Through genome-wide analysis, 83,178 predicted loci, corresponding to 152,111 putative mature miRNAs, were proposed in cassava. The prediction represented the exhaustive numbers of the putative miRNAs containing cassava genome. Hypergeometric probability analysis was conducted to demonstrate the significance and reliability of our predicted loci based upon five publications [1519]. The results showed that our prediction was statistically significant with hypergeometric p value ≤ 0.05 against all datasets, except in case of 58 which had relatively less data available (Table 2). The large number of putative miRNAs predicted in this work may be from the thorough investigation of miRNA-located regions in the genome, and the ab initio approach employed herein that enabled us to capture putative miRNAs beyond the constraints on availability of miRNA templates and experimental conditions, alleviating the limitation of previous works.

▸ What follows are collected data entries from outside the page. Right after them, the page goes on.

-- ==== Sys2Proof/Laws/Issue.lean ====
section
/-! SUPPORT. The issue of an instruction: finding a team after its record has been replaced, what work sent to a unit
changes, and what moving on to the next instruction changes. -/

namespace Sys2Proof.Machine

/-! Teams by id. -/

theorem State.team?_id {s : State} {id : Nat} {t : Team} (h : s.team? id = some t) : t.id = id := by
  have := List.find?_some h
  simpa using this

theorem find?_map_set (ts : List Team) (id : Nat) (t : Team) (h : t.id ≠ id) :
    (ts.map fun u => if u.id == t.id then t else u).find? (·.id == id) = ts.find? (·.id == id) := by
  induction ts with
  | nil => rfl
  | cons u r ih =>
    simp only [List.map_cons, List.find?_cons]
    by_cases hu : u.id = t.id
    · simp only [hu, BEq.rfl, if_true, beq_eq_false_iff_ne.mpr h, ih]
    · simp only [beq_eq_false_iff_ne.mpr hu, Bool.false_eq_true, if_false, ih]

theorem find?_map_here (ts : List Team) (t : Team) {u : Team} (h : ts.find? (·.id == t.id) = some u) :
    (ts.map fun u => if u.id == t.id then t else u).find? (·.id == t.id) = some t := by
  induction ts with
  | nil => simp at h
  | cons v r ih =>
    simp only [List.map_cons, List.find?_cons] at *
    by_cases hv : v.id = t.id
    · simp [hv]
    · simp only [beq_eq_false_iff_ne.mpr hv, Bool.false_eq_true, if_false] at *
      exact ih h

/-- A team whose record has been replaced is found as the new record. -/
theorem State.team?_setTeam {s : State} {t u : Team} (h : s.team? t.id = some u) : (s.setTeam t).team? t.id = some t :=
  find?_map_here s.teams t h

/-- Every other team is found as before. -/
theorem State.team?_setTeam_other (s : State) {t : Team} {id : Nat} (h : id ≠ t.id) : (s.setTeam t).team? id = s.team? id :=
  find?_map_set s.teams id t (Ne.symm h)

@[simp] theorem State.setTeam_mem (s : State) (t : Team) : (s.setTeam t).mem = s.mem := rfl
@[simp] theorem State.setTeam_ms (s : State) (t : Team) : (s.setTeam t).ms = s.ms := rfl
@[simp] theorem State.setTeam_clusters (s : State) (t : Team) : (s.setTeam t).clusters = s.clusters := rfl
@[simp] theorem State.setTeam_pod (s : State) (t : Team) : (s.setTeam t).pod = s.pod := rfl
@[simp] theorem State.setTeam_sched (s : State) (t : Team) : (s.setTeam t).sched = s.sched := rfl
@[simp] theorem State.setTeam_slots (s : State) (t : Team) : (s.setTeam t).slots = s.slots := rfl
@[simp] theorem State.setTeam_vis (s : State) (t : Team) : (s.setTeam t).vis = s.vis := rfl
@[simp] theorem State.setTeam_prq (s : State) (t : Team) : (s.setTeam t).prq = s.prq := rfl
@[simp] theorem State.setTeam_pwr (s : State) (t : Team) : (s.setTeam t).pwr = s.pwr := rfl
@[simp] theorem State.setTeam_boot (s : State) (t : Team) : (s.setTeam t).boot = s.boot := rfl
@[simp] theorem State.setTeam_ldr (s : State) (t : Team) : (s.setTeam t).ldr = s.ldr := rfl

/-! Contexts. -/

/-- What a context is: the next slot names a running fragment of a resident team. -/
theorem State.ctx?_some {s : State} {c : Ctx} (h : s.ctx? = some c) :
    ∃ rest, s.slots = (c.t.id, c.fi) :: rest ∧ c.s = { s with slots := rest } ∧ s.team? c.t.id = some c.t ∧
      c.t.sched.life = .resident ∧ c.f.st = .running := by
  unfold State.ctx? at h
  split at h
  · simp at h
  · next id fi rest hs =>
    split at h
    · simp at h
    · next t ht =>
      split at h
      · next hl =>
        cases h
        have := State.team?_id ht
        subst this
        exact ⟨rest, hs, rfl, ht, hl.1, hl.2⟩
      · simp at h

theorem Ctx.team_here {s : State} {c : Ctx} (h : s.ctx? = some c) : c.s.team? c.t.id = some c.t := by
  obtain ⟨rest, -, hc, ht, -⟩ := State.ctx?_some h
  rw [hc]
  exact ht

/-! Units. -/

/-- Work on a core changes only the clusters. -/
theorem State.setCore_clusters (s : State) (cl k : Nat) (x : Core) : ∃ cs, s.setCore cl k x = { s with clusters := cs } := by
  unfold State.setCore
  split
  · exact ⟨_, rfl⟩
  · exact ⟨s.clusters, rfl⟩

theorem State.setUnit_clusters (s : State) (t : Team) (u : CoreUnit) (x : UnitPower) :
    ∃ cs, s.setUnit t u x = { s with clusters := cs } := by
  unfold State.setUnit
  split
  · exact ⟨s.clusters, rfl⟩
  · exact State.setCore_clusters ..

theorem State.occupy_clusters (s : State) (t : Team) (u : CoreUnit) (wake n : Nat) :
    ∃ cs, s.occupy t u wake n = { s with clusters := cs } := by
  unfold State.occupy
  split
  · exact ⟨s.clusters, rfl⟩
  · split
    · exact State.setCore_clusters ..
    · exact ⟨s.clusters, rfl⟩

/-- Work sent to a unit changes only the clusters. -/
theorem State.useUnit_clusters (s : State) (t : Team) (u : CoreUnit) (n : Nat) :
    ∃ cs, (s.useUnit t u n).1 = { s with clusters := cs } := by
  have step : ∀ x wake, ∃ cs, (s.setUnit t u x).occupy t u wake n = { s with clusters := cs } := by
    intro x wake
    obtain ⟨cs, h⟩ := s.setUnit_clusters t u x
    obtain ⟨cs', h'⟩ := (s.setUnit t u x).occupy_clusters t u wake n
    exact ⟨cs', by rw [h', h]⟩
  unfold State.useUnit
  simp only
  split
  · exact step _ _
  · exact step _ _
  · exact step _ _

/-! Going on. -/

@[simp] theorem State.markBusy_iss (s : State) (t : Team) (os : List Operand) (lane : Bool) (n : Nat) :
    ∃ b, s.markBusy t os lane n = { t with iss.busy := b } := ⟨_, rfl⟩

/-- Marking results changes clusters and the list of results that are not ready. -/
theorem Effect.marked_next (os : List Operand) (time : Time) (c : Ctx) (s : State) (t : Team) :
    ∃ cs b, (Effect.next s t).marked os time c = .next { s with clusters := cs } { t with iss.busy := b } := by
  unfold Effect.marked
  split
  · next s' t' h =>
    cases h
    split
    · next n =>
      split
      · exact ⟨s.clusters, t.iss.busy, rfl⟩
      · exact ⟨s.clusters, _, rfl⟩
    · next u p n =>
      obtain ⟨cs, h⟩ := s.useUnit_clusters t u (p * passes t.const.h c.f.mask)
      simp only
      exact ⟨cs, _, by rw [h]; rfl⟩
  · next h => exact absurd rfl (h s t)

/-- The state after an instruction that goes on. -/
theorem Ctx.after_eq (c : Ctx) (i : Instr) (time : Time) (s' : State) (t' : Team) :
    ∃ cs b, c.after i time s' t' = State.setTeam { s' with clusters := cs } (Team.fallThrough { t' with iss.busy := b } c.fi) := by
  obtain ⟨cs, b, h⟩ := Effect.marked_next (Instr.operands c.t i) time c s' t'
  exact ⟨cs, b, by rw [Ctx.after, h]; rfl⟩

/-- An instruction that can issue has the effect of its meaning. -/
theorem State.issue_ready {s : State} {c : Ctx} {i : Instr} (h : Ready s c i) (time : Time) (body : Ctx → Effect) :
    s.issue i time body = .next (((body c).marked (Instr.operands c.t i) time c).finish c.s c.t c.fi ((encode i).getD 0)) := by
  obtain ⟨h1, h2, h3, h4⟩ := h
  simp only [State.issue, h1, h2, h3, h4, Bool.not_true, Bool.false_eq_true, if_false, Bool.or_self]

/-- The same for a meaning that goes on. -/
theorem State.issue_next {s : State} {c : Ctx} {i : Instr} (h : Ready s c i) (time : Time) (body : Ctx → Effect)
    {s' : State} {t' : Team} (hb : body c = .next s' t') : s.issue i time body = .next (c.after i time s' t') := by
  rw [State.issue_ready h, hb]
  rfl

/-- With no fragment in the next slot an encoded instruction has no meaning. -/
theorem State.issue_none {s : State} (h : s.ctx? = none) (i : Instr) (time : Time) (body : Ctx → Effect) :
    s.issue i time body = .refused .noIssuingFragment := by
  simp only [State.issue, h]

end Sys2Proof.Machine
end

3.3. Expression Analysis of Putative Mature MiRNAs

In addition to the statistical analysis, expression of the putative miRNAs was investigated based upon ~ 101 million expressed sequences gathered from seven datasets of cassava transcriptome [16, 1821, 29] to support their existence in cassava. Up to 41.76 percent (63,519 candidates) of total predictions showed expression potential according to the minimal expressed depth criteria, and about 9.79 percent (14,892 candidates) were still valid with the expressed depth ≥ 10 (Table S1). By using the common criteria of an expressed sequence in RNAseq measurement (depth ≥ 10), the results supported expression of 14,878 putative mature miRNAs that have never been identified elsewhere, and also the 14 putative mature miRNAs reported as conserved miRNAs with other organisms.

3.4. Array of MiRNAs in Cassava Genome

The majority of the putative miRNAs were predicted from the noncoding regions between genes in the genome (Table 1), indicating the similar locations of miRNAs in cassava genomic sequence to that of the other plant species [4, 32, 36]. Figure 1 showed the array of all predicted loci aligned with the locations of protein-coding genes in cassava genome. There was a high frequency of the putative miRNAs in the intergenic regions in the cassava genome. The miRNAs were relatively sparse in the genic regions, in which the miRNA density was opposite to the density of protein-coding genes (e.g., marked as “A” in Figure 1), whereas the reverse pattern was observed in the intergenic regions (e.g., marked as “B” in Figure 1). However, we also observed some hot-spot regions where both miRNA and protein-coding genes are densely located (e.g., marked as “C” in Figure 1). Since the genome structure, for example, the relative span coverage of genic region in the genome, may vary among species [37], the current usual analysis of miRNAs distribution could be more precise by performing the formal analysis to normalize such a variation. Such results would give the canonical information reflecting the reality of miRNA array.

To reconcile the bias of genome structure, the pattern of miRNA distribution was theoretically estimated. The population density (D) of miRNAs, which refers to the tentative numbers of miRNAs contained in the unit length of sequence, was measured here based on (3) in the Materials and Methods. The results showed that the population density of our predicted loci was higher in genic regions (Figure 2, Table S2). Similar findings have been reported in other well-studied plants with large dataset in miRBase [10] such as rice (O. Savita) and soy bean (G. max) and in animal species (Figure 2(a)). This study provided a different perspective on the imbalanced locations of cassava miRNAs as well as the arrangement of miRNA in plants. To ensure results were not a consequence of the computationally massive identification, we applied similar analysis to estimate the density of miRNA in cassava genome using various cassava miRNA datasets (Figure 2(b)). Accordingly, it might infer that miRNAs of both plant and animal species came from the same origin, duplication of the protein-coding genes [8, 38], yet the different evolutionary pathways were expected.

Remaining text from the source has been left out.